Markov decision process‐based routing algorithm in hybrid Satellites/UAVs disruption‐tolerant sensing networks

Abstract

Recently, a hybrid remote sensing network constituted by satellites in constellation and Unmanned Aerial Vehicles (UAVs) in formation attracts a lot of interests, benefiting from the flexible architecture and excellent rapid responsiveness. Considering frequently intermittent connectivity and limited resource onboard, Disruption-Tolerant Networking (DTN) develops a feasible solution for the remote sensing scenarios. However, the intrinsic motion models of multifarious nodes lead to deterministic or semi-deterministic contacts, which makes finding a reliable end-to-end routing path for timely data delivery difficult, with typical routing strategies such as Contact Graph Routing (CGR).
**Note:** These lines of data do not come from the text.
-- ==== Sys2Proof/Syntax.lean ====
section
/-! DEFINITION. The instructions: one constructor per row of spec/opcode_table.json, with every operand field of the
encoding. No bit of an encoding is lost: the bits that the spec ignores (LIG, an unused X or B, null segment overrides) are
kept, so that encoding and decoding are inverse. -/

namespace Sys2Proof

/-- The legacy prefix bytes that may stand before the VEX or EVEX prefix (R71, R83). -/
inductive LegacyByte where
  /-- 26H, ignored in 64-bit mode. -/
  | es
  /-- 2EH, ignored in 64-bit mode. -/
  | cs
  /-- 36H, ignored in 64-bit mode. -/
  | ss
  /-- 3EH, ignored in 64-bit mode. -/
  | ds
  /-- 64H: the linear address is FS.base + EA. -/
  | fs
  /-- 65H: the linear address is GS.base + EA. -/
  | gs
  /-- 67H: the address size is 32 bits in 64-bit mode. -/
  | addrSize
  deriving DecidableEq, Repr

/-- A displacement of a memory form with a base register (R81, R82). -/
inductive Disp where
  /-- mod = 00b. -/
  | none
  /-- mod = 01b: one byte, unscaled in a VEX form, times 4 in an EVEX form. -/
  | disp8 (d : BitVec 8)
  /-- mod = 10b: four bytes, never scaled. -/
  | disp32 (d : BitVec 32)
  deriving DecidableEq, Repr

/-- The memory forms of ModRM and SIB (R81). The register fields are the 3-bit fields; the prefix bits X and B that extend
them stand in `Operand3.mem`. -/
inductive Addr where
  /-- mod = 00b, rm = 101b: RIP-relative (a bare disp32 outside 64-bit mode, R96). -/
  | ripRel (disp : BitVec 32)
  /-- rm other than 100b: base register B ++ rm. -/
  | base (rm : BitVec 3) (disp : Disp)
  /-- rm = 100b: SIB with a base register B ++ base. -/
  | sib (scale : BitVec 2) (index base : BitVec 3) (disp : Disp)
  /-- rm = 100b, mod = 00b, SIB.base = 101b: no base, a disp32. -/
  | sibNoBase (scale : BitVec 2) (index : BitVec 3) (disp : BitVec 32)
  deriving DecidableEq, Repr

/-- Operand 3, "ModRM:r/m (r)" (R88), with the prefix bits X and B (not inverted). -/
inductive Operand3 where
  /-- mod = 11b: a vector register, B ++ rm (VEX, X ignored) or X ++ B ++ rm (EVEX). -/
  | reg (x b : Bool) (rm : BitVec 3)
  /-- mod other than 11b: a 32-bit memory location. -/
  | mem (x b : Bool) (addr : Addr)
  deriving DecidableEq, Repr

/-- The decoded fields of a VEX form (R72, R74, R79). -/
structure VexForm where
  /-- The legacy prefix bytes, first in memory first. -/
  legacy : List LegacyByte
  /-- P2 bit 2, `L`: ignored (LIG, R76). -/
  l : Bool
  /-- n1 = R ++ ModRM.reg. -/
  dst : BitVec 4
  /-- n2 = vvvv. -/
  src2 : BitVec 4
  /-- Operand 3. -/
  op3 : Operand3
  deriving DecidableEq, Repr

/-- The decoded fields of an EVEX form (R77, R78, R80, R84, R85). -/
structure EvexForm where
  /-- The legacy prefix bytes, first in memory first. -/
  legacy : List LegacyByte
  /-- n1 = R' ++ R ++ ModRM.reg. -/
  dst : BitVec 5
  /-- n2 = V' ++ vvvv. -/
  src2 : BitVec 5
  /-- Operand 3. -/
  op3 : Operand3
  /-- The opmask register number; 000b is "no writemask". -/
  aaa : BitVec 3
  /-- Zeroing-masking. -/
  z : Bool
  /-- `EVEX.b`: with a register as operand 3, static rounding. -/
  b : Bool
  /-- P2[6:5]: `EVEX.RC` under static rounding, else `L'L`. -/
  ll : BitVec 2
  deriving DecidableEq, Repr

/-- The instructions: one constructor per row of spec/opcode_table.json. -/
inductive Instr where
  /-- VEX.LIG.66.0F38.W0 99 /r (R111). -/
  | vfmadd132ssVex (f : VexForm)
  /-- VEX.LIG.66.0F38.W0 A9 /r (R112). -/
  | vfmadd213ssVex (f : VexForm)
  /-- VEX.LIG.66.0F38.W0 B9 /r (R113). -/
  | vfmadd231ssVex (f : VexForm)
  /-- EVEX.LIG.66.0F38.W0 99 /r (R123). -/
  | vfmadd132ssEvex (f : EvexForm)
  /-- EVEX.LIG.66.0F38.W0 A9 /r (R124). -/
  | vfmadd213ssEvex (f : EvexForm)
  /-- EVEX.LIG.66.0F38.W0 B9 /r (R125). -/
  | vfmadd231ssEvex (f : EvexForm)
  deriving DecidableEq, Repr

end Sys2Proof
end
To cope with such routing challenge in the hybrid network, a Probabilistic Contact Graph (PCG) is designed, taking the diverse node properties into consideration. In particular, a probability prediction model for semi-deterministic contacts between the UAV nodes is proposed, with a semi-Markov motion model for the UAV nodes. Besides, a Markov Decision Process based Routing (MDPR) algorithm is designed to search for a feasible data transmission path with a series of hybrid deterministic and semi-deterministic contacts. Through the numerical and experimental simulations with Interplanetary Overlay Network (ION), the proposed MDPR algorithm shows excellent routing performance concerning delivery delay and delivery ratio, compared with the typical CGR strategy.